WHAT YOU SHOULD DO:
Each line from the one containing "IsShortWait s.params (s.wrapperPa" through the last line of the entries below is to be transcribed exactly. Nothing else belongs in the reply.

[[ THE DATA open ]]

-- ==== Sys2Proof/Laws/Ops.lean ====
section
/-! SUPPORT. The shared operations, each with all it can do said once. -/

namespace Sys2Proof.Machine

/-! ## Commands -/

/-- A command of a ready block answers what its body gives. -/
theorem command_ready (body : State → List Word × State) (s : State) (h : s.ready) :
    command body s = .next ((body s.begin).2.respond (body s.begin).1) := by
  simp [command, h.1, h.2]

/-- A command that answers a next state ran its body in a ready block. -/
theorem command_next {body : State → List Word × State} {s t : State} (h : command body s = .next t) :
    s.ready ∧ t = (body s.begin).2.respond (body s.begin).1 := by
  unfold command at h
  split at h
  · cases h
  · split at h
    · cases h; rename_i hb ha; exact ⟨⟨by simpa using hb, ha⟩, rfl⟩
    · cases h

theorem command_not_fault (body : State → List Word × State) (s : State) (r : Fault) :
    command body s ≠ .fault r := by
  unfold command
  split
  · simp
  · split <;> simp

/-- A command whose body does nothing to the state only gives its words. -/
theorem begin_respond (ws : List Word) (s : State) : s.begin.respond ws = s.answers ws := rfl

@[simp] theorem row_begin (i : Word) (s : State) : s.begin.row i = s.row i := rfl

@[simp] theorem flat_begin (s : State) : s.begin.flat = s.flat := rfl

/-! ## Masked read-modify-write (R315) -/

theorem rmw_body (path : AccessPath) (pa : Addr) (mask value : Word) (s : State) :
    ∃ es, Body s (s.rmw path pa mask value).2 es [] ∧
      IsRmw path pa mask value es (s.rmw path pa mask value).1 := by
  unfold State.rmw
  split
  · rename_i h
    exact ⟨_, body_memRead path pa s, .inl ⟨h, rfl⟩⟩
  · rename_i h
    exact ⟨_, ((body_memRead path pa s).trans (body_memWrite path pa _ _)).trans (body_memRead path pa _),
      .inr ⟨h, _, rfl⟩⟩

/-! ## Waits (R340, R342, R344) -/

theorem wrapRead_body (wb x : Addr) (s : State) :
    Body s (s.wrapRead wb x).2 [.memRead .plain (s.wrapperPa wb x) (s.wrapRead wb x).1] [] :=
  body_memRead _ _ s

theorem wrapWrite_body (wb x : Addr) (v : Word) (s : State) :
    Body s (s.wrapWrite wb x v) [.memWrite .plain (s.wrapperPa wb x) v] [] :=
  body_memWrite _ _ _ s

theorem pollEvents_cons (period : Nat) (pa : Addr) (v : Word) (vs : List Word) (h : vs ≠ []) :
    pollEvents period pa (v :: vs) = .memRead .plain pa v :: .delay period :: pollEvents period pa vs := by
  cases vs with
  | nil => exact absurd rfl h
  | cons w rest => rfl

/-- The pending-ops wait at poll bound `n`. -/
theorem waitPending_body (wb : Addr) (n : Nat) (s : State) :
    ∃ es, Body s (s.waitPending wb n).2 es [] ∧
      IsWait s.params.pollPeriodUs n (s.wrapperPa wb Config.resetStatus) es (s.waitPending wb n).1 := by
  induction n generalizing s with
  | zero =>
    refine ⟨_, wrapRead_body wb _ s, [], _, rfl, by simp, ?_, by simp, by simp⟩
    simp [State.waitPending]
  | succ k ih =>
    unfold State.waitPending
    dsimp only
    split
    · rename_i h
      refine ⟨_, wrapRead_body wb _ s, [], _, rfl, by simp, ?_, by simp, by simp⟩
      simp [h]
    · rename_i h
      split
      · rename_i hk
        subst hk
        refine ⟨_, wrapRead_body wb _ s, [], _, rfl, by simp, ?_, by simp, by simp⟩
        simp [h]
      · rename_i hk
        have hb := (wrapRead_body wb Config.resetStatus s).trans
          (body_delay (s.wrapRead wb Config.resetStatus).2.params.pollPeriodUs _)
        obtain ⟨es, he, vs, last, rfl, hv, hl, hlen, hfull⟩ := ih _
        refine ⟨_, hb.trans he, (s.wrapRead wb Config.resetStatus).1 :: vs, last, ?_, ?_, hl, ?_, ?_⟩
        · simp only [List.cons_append, List.nil_append]
          rw [pollEvents_cons _ _ _ (vs ++ [last]) (by simp), hb.wrapperPa, hb.params]
          rfl
        · intro v hm
          rcases List.mem_cons.mp hm with rfl | hm
          · exact h
          · exact hv v hm
        · simp only [List.length_cons]; omega
        · intro hf
          have := hfull hf
          simp only [List.length_cons]; omega

/-- ShortWait: the events of a short wait, and its tolerated timeout in the log. -/
theorem shortWait_body (wb : Addr) (s : State) :
    ∃ es tol, Body s (s.shortWait wb) es (pendingLog wb tol) ∧
      IsShortWait s.params (s.wrapperPa wb Config.resetStatus) es tol := by
  obtain ⟨es, hb, hw⟩ := waitPending_body wb s.params.shortPolls s
  unfold State.shortWait
  dsimp only
  cases hr : (s.waitPending wb s.params.shortPolls).1
  · rw [hr] at hw
    exact ⟨es, true, by simpa [hr, pendingLog] using hb.trans (body_logEntry _ _), hw⟩
  · rw [hr] at hw
    exact ⟨es, false, by simpa [hr, pendingLog] using hb, hw⟩

/-- TwoTierWait: the events of a two-tier wait, and its tolerated timeout in the log. -/
theorem twoTierWait_body (wb : Addr) (s : State) :
    ∃ es tol, Body s (s.twoTierWait wb) es (pendingLog wb tol) ∧
      IsTwoTierWait s.params (s.wrapperPa wb Config.resetStatus) es tol := by
  obtain ⟨es, hb, hw⟩ := waitPending_body wb s.params.shortPolls s
  unfold State.twoTierWait
  dsimp only
  cases hr : (s.waitPending wb s.params.shortPolls).1
  · rw [hr] at hw
    obtain ⟨es2, hb2, hw2⟩ := waitPending_body wb
      (s.waitPending wb s.params.shortPolls).2.params.longPolls (s.waitPending wb s.params.shortPolls).2
    rw [hb.params, hb.wrapperPa] at hw2
    cases hq : ((s.waitPending wb s.params.shortPolls).2.waitPending wb
      (s.waitPending wb s.params.shortPolls).2.params.longPolls).1
    · rw [hb.params] at hq
      rw [hq] at hw2
      refine ⟨es ++ es2, true, ?_, .inr ⟨es, es2, rfl, hw, hw2⟩⟩
      have := (hb.trans hb2).trans (body_logEntry (.timeoutTolerated .pendingOps wb) _)
      simpa [hb.params, hq, pendingLog] using this
    · rw [hb.params] at hq
      rw [hq] at hw2
      refine ⟨es ++ es2, false, ?_, .inr ⟨es, es2, rfl, hw, hw2⟩⟩
      simpa [hb.params, hq, pendingLog] using hb.trans hb2
  · rw [hr] at hw
    exact ⟨es, false, by simpa [hr, pendingLog] using hb, .inl ⟨rfl, hw⟩⟩

end Sys2Proof.Machine
end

[[ THE DATA closed ]]

YOUR SOLUTION:
      IsShortWait s.params (s.wrapperPa wb Config.resetStatus) es tol := by
  obtain ⟨es, hb, hw⟩ := waitPending_body wb s.params.shortPolls s
  unfold State.shortWait
  dsimp only
  cases hr : (s.waitPending wb s.params.shortPolls).1
  · rw [hr] at hw
    exact ⟨es, true, by simpa [hr, pendingLog] using hb.trans (body_logEntry _ _), hw⟩
  · rw [hr] at hw
    exact ⟨es, false, by simpa [hr, pendingLog] using hb, hw⟩

/-- TwoTierWait: the events of a two-tier wait, and its tolerated timeout in the log. -/
theorem twoTierWait_body (wb : Addr) (s : State) :
    ∃ es tol, Body s (s.twoTierWait wb) es (pendingLog wb tol) ∧
      IsTwoTierWait s.params (s.wrapperPa wb Config.resetStatus) es tol := by
  obtain ⟨es, hb, hw⟩ := waitPending_body wb s.params.shortPolls s
  unfold State.twoTierWait
  dsimp only
  cases hr : (s.waitPending wb s.params.shortPolls).1
  · rw [hr] at hw
    obtain ⟨es2, hb2, hw2⟩ := waitPending_body wb
      (s.waitPending wb s.params.shortPolls).2.params.longPolls (s.waitPending wb s.params.shortPolls).2
    rw [hb.params, hb.wrapperPa] at hw2
    cases hq : ((s.waitPending wb s.params.shortPolls).2.waitPending wb
      (s.waitPending wb s.params.shortPolls).2.params.longPolls).1
    · rw [hb.params] at hq
      rw [hq] at hw2
      refine ⟨es ++ es2, true, ?_, .inr ⟨es, es2, rfl, hw, hw2⟩⟩
      have := (hb.trans hb2).trans (body_logEntry (.timeoutTolerated .pendingOps wb) _)
      simpa [hb.params, hq, pendingLog] using this
    · rw [hb.params] at hq
      rw [hq] at hw2
      refine ⟨es ++ es2, false, ?_, .inr ⟨es, es2, rfl, hw, hw2⟩⟩
      simpa [hb.params, hq, pendingLog] using hb.trans hb2
  · rw [hr] at hw
    exact ⟨es, false, by simpa [hr, pendingLog] using hb, .inl ⟨rfl, hw⟩⟩

end Sys2Proof.Machine
end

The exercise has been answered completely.